Let’s face it. The only reason why Carly Fiorina is still on that stage is because the Republican National Committee is nervous about nixing the only woman candidate, being called sexist by Hillary Clinton and misogynists by leftwing feminists. Currently, according to the PPD average, Fiorina is tied with Sen. Rand Paul at 3.2%, and is not in a statistically significant better position than Kasich or Gov. Mike Huckabee, the latter of which was relegated to the undercard debate.
Because she has been unable to capitalize on her previous debate performances, her polling numbers have fallen precipitously and, because she needs these debates to stay competitive in the race, she is obnoxiously interrupting everyone else on stage.
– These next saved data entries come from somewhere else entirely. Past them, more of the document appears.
-- ==== Sys2Proof/Laws/State.lean ====
section
/-! SUPPORT. What every operation on the state leaves unchanged: the base lemmas and the operations of
Machine/Ops.lean, one lemma per operation that names every untouched field, and what a table
entry reads after a write. -/

namespace Sys2Proof.Machine
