theorem State.resumeLegal_frame (x0 : Nat) (x1 : State) : (State.resumeLegal x0 x1).now = x1.now ∧
    (State.resumeLegal x0 x1).pending = x1.pending ∧ (State.resumeLegal x0 x1).tb = x1.tb ∧
    (State.resumeLegal x0 x1).sheets = x1.sheets ∧ (State.resumeLegal x0 x1).units = x1.units ∧
    (State.resumeLegal x0 x1).pins = x1.pins ∧ (State.resumeLegal x0 x1).pk = x1.pk ∧
    (State.resumeLegal x0 x1).queues = x1.queues ∧ (State.resumeLegal x0 x1).latches = x1.latches ∧
    (State.resumeLegal x0 x1).errw = x1.errw ∧ (State.resumeLegal x0 x1).sdio = x1.sdio ∧
    (State.resumeLegal x0 x1).bulk = x1.bulk ∧ (State.resumeLegal x0 x1).mgmt = x1.mgmt ∧
    (State.resumeLegal x0 x1).power = x1.power ∧ (State.resumeLegal x0 x1).sec = x1.sec ∧
    (State.resumeLegal x0 x1).therm = x1.therm ∧ (State.resumeLegal x0 x1).ports = x1.ports ∧
    (State.resumeLegal x0 x1).streams = x1.streams ∧ (State.resumeLegal x0 x1).services = x1.services ∧
    (State.resumeLegal x0 x1).ptpPorts = x1.ptpPorts ∧ (State.resumeLegal x0 x1).ptp = x1.ptp ∧
    (State.resumeLegal x0 x1).chans = x1.chans ∧ (State.resumeLegal x0 x1).seqs = x1.seqs ∧
    (State.resumeLegal x0 x1).hc = x1.hc ∧ (State.resumeLegal x0 x1).trim = x1.trim ∧
    (State.resumeLegal x0 x1).bundles = x1.bundles ∧ (State.resumeLegal x0 x1).slots = x1.slots ∧
    (State.resumeLegal x0 x1).wt = x1.wt ∧ (State.resumeLegal x0 x1).mem = x1.mem ∧
    (State.resumeLegal x0 x1).fwMem = x1.fwMem ∧ (State.resumeLegal x0 x1).ms = x1.ms ∧
    (State.resumeLegal x0 x1).pricks = x1.pricks ∧ (State.resumeLegal x0 x1).templates = x1.templates ∧
    (State.resumeLegal x0 x1).order = x1.order ∧ (State.resumeLegal x0 x1).free = x1.free := by
  have hF0 := @State.resumeOn_frame
  induction x0 generalizing x1 <;> simp_all [State.resumeLegal]

theorem State.dropCached_frame (asid : Nat) (va : Option Nat) (s : State) :
    (State.dropCached asid va s).now = s.now ∧ (State.dropCached asid va s).pending = s.pending ∧
    (State.dropCached asid va s).tb = s.tb ∧ (State.dropCached asid va s).sheets = s.sheets ∧
    (State.dropCached asid va s).units = s.units ∧ (State.dropCached asid va s).pins = s.pins ∧
    (State.dropCached asid va s).pk = s.pk ∧ (State.dropCached asid va s).queues = s.queues ∧
    (State.dropCached asid va s).latches = s.latches ∧ (State.dropCached asid va s).errw = s.errw ∧
    (State.dropCached asid va s).sdio = s.sdio ∧ (State.dropCached asid va s).bulk = s.bulk ∧
    (State.dropCached asid va s).mgmt = s.mgmt ∧ (State.dropCached asid va s).power = s.power ∧
    (State.dropCached asid va s).sec = s.sec ∧ (State.dropCached asid va s).therm = s.therm ∧
    (State.dropCached asid va s).ports = s.ports ∧ (State.dropCached asid va s).streams = s.streams ∧
    (State.dropCached asid va s).services = s.services ∧
    (State.dropCached asid va s).ptpPorts = s.ptpPorts ∧ (State.dropCached asid va s).ptp = s.ptp ∧
    (State.dropCached asid va s).chans = s.chans ∧ (State.dropCached asid va s).seqs = s.seqs ∧
    (State.dropCached asid va s).hc = s.hc ∧ (State.dropCached asid va s).trim = s.trim ∧
    (State.dropCached asid va s).bundles = s.bundles ∧ (State.dropCached asid va s).slots = s.slots ∧
    (State.dropCached asid va s).wt = s.wt ∧ (State.dropCached asid va s).mem = s.mem ∧
    (State.dropCached asid va s).fwMem = s.fwMem ∧ (State.dropCached asid va s).ms = s.ms ∧
    (State.dropCached asid va s).pricks = s.pricks ∧ (State.dropCached asid va s).templates = s.templates ∧
    (State.dropCached asid va s).jobs = s.jobs ∧ (State.dropCached asid va s).order = s.order ∧
    (State.dropCached asid va s).free = s.free := by
  unfold State.dropCached; simp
It’s getting old. Actually, it’s already old.
Candidates, whether male or female, should acknowledge a general rule of thumb regarding Republican primary voters. They are looking for the best candidates and, whether they are male or female, matters not. Fiorina’s incessant use of the gender card, which as PPD has documented goes back to her 2010 Senate race against Tea Party favorite Chuck DeVore, will not only get her nowhere in the primary but also risks damaging the party brand in the general election.
Fiorina should take a page from the late great Margaret Thatcher, Great Britain’s longest-serving prime minister. Now there is a woman who dominated in a predominately male political world. Thatcher, rather than cutting off her fellow lawmakers in parliament, not only gave them their time but cut them down, making them look like foolish little children in need of an adult mother in the room. Thatcher was a woman that not only demonstrated strength, but embraced her obvious gender status in a way that enabled her to use it to reenforce that strength.
That’s how a true conservative woman conducts herself in a crowd–or on a stage–otherwise dominated by men. It’s becoming increasingly and painfully clear that Carly Fiorina no longer can justify her place on that stage.